The experiential self is an important core layer to the trunk and acknowledging and accessing it daily brings experiential value. We are not encumbered with the psychological narrative of a self when in this mode of embodied awareness. People may find themselves inadvertently doing activities to shift into a flow state of the experiential self. We can call consciously shift into this self-understanding by engaging in attentional mindfulness practices. A side effect of regular contact with the experiential self is a sense of embodied and relational aliveness felt within yourself and between others. What a great gift to yourself and others to cultivate!

The layer around the core experiential primate self is the egoic, narrating self. This is the portion of human self-consciousness that comes online as we learn language and learn to talk to ourselves via inner speech. This is what most of us believe we are when we think or are asked about who we are. We start to relay a story about ourselves and various features of prior experience and imaginal aims we have for our personal future. UTIK does not deny the ego, rather it aims to bring the ego in right relationship to the rest of the tree in the knower.

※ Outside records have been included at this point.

-- ==== Sys2Proof/Machine/Flags.lean ====
section
/-!
DEFINITION. Conditions: the compares of S and V and the counts of bits. The part has no flag register: a compare yields
a value or a mask bit (R87, R91, R182).
-/

namespace Sys2Proof.Machine

def b2w (b : Bool) : W64 := if b then 1 else 0

def ltS (a b : W64) : Bool := decide (a.toInt < b.toInt)
def ltN (a b : W64) : Bool := decide (a.toNat < b.toNat)

/-- Leading and trailing zeros and one bits of a value (R87). -/
def clz64 (a : W64) : W64 := if a = 0 then 64 else BitVec.ofNat 64 (63 - a.toNat.log2)
def popNat : Nat → Nat → Nat
  | 0, _ => 0
  | k + 1, v => v % 2 + popNat k (v / 2)
def ctzNat : Nat → Nat → Nat
  | 0, _ => 0
  | k + 1, v => if v % 2 = 1 then 0 else 1 + ctzNat k (v / 2)
def ctz64 (a : W64) : W64 := BitVec.ofNat 64 (ctzNat 64 a.toNat)
def popc64 (a : W64) : W64 := BitVec.ofNat 64 (popNat 64 a.toNat)

/-- The condition codes of VCMP on binary32 values (R45, R182). -/
def condF (c : Nat) (a b : FVal) : Bool :=
  let un := a.isNan || b.isNan
  match c with
  | 0 => !un && feqVal a b
  | 1 => un || !feqVal a b
  | 2 => !un && fltVal a b
  | 3 => !un && fleVal a b
  | 4 => !un && fltVal b a
  | 5 => !un && fleVal b a
  | 6 => !un
  | _ => un

/-- The condition codes of VCMP on integers (R182). -/
def condI (c : Nat) (a b : Int) : Bool := match c with
  | 0 => decide (a = b)
  | 1 => decide (a ≠ b)
  | 2 => decide (a < b)
  | 3 => decide (a ≤ b)
  | 4 => decide (a > b)
  | _ => decide (a ≥ b)

end Sys2Proof.Machine
end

The outer layer of the self is the persona. This blends into the bark of the tree and represents the public facing portion of the person’s identity; specifically, it is what they plan to share with others and how they attempt to manage their reputations and the impressions and reactions of others.

The Trunk Represents the Major Layers of the Self

The self “technologies” of ego and persona have extended what is possible for us living as social animals. We can simulate into the future and adjust our activities today in order to more likely reach our goals. With any new capacity, there are downsides and in a sense we, as the total tree, can become hijacked by an ego and persona programs that in extremes can lead to maladaptive behaviors and substantial suffering for our self and others.

Applying a psychological mindfulness found in the unified approach to psychotherapy employs the CALM-MO method, to more accurately and compassionately explore this dimension of ourselves. Our goal is to integrate parts and heal the ego while generating a persona that aligns with an authentic ego while providing social adaptation. We know we’ve contacted an authentic ego when we find adaptive self-compassion and love, while making sense of past and constructing a personal, imaginal future worth working towards today.

UTIK is about learning to see oneself in a healthy rich way in relationship to UTOK

The Branches of the Tree (The Extended Domains of the Self)

What constitutes the self? What are the portions of the self that are extending outward into the world across development? These are the branches of the self. One helpful way to frame the branches is to use UTOK’s Wheel of Development. It maps the key domains of individual difference, starting with your personality traits, and then moving into your identity development, values and virtues, abilities and talents and finally, challenges and/or pathologies.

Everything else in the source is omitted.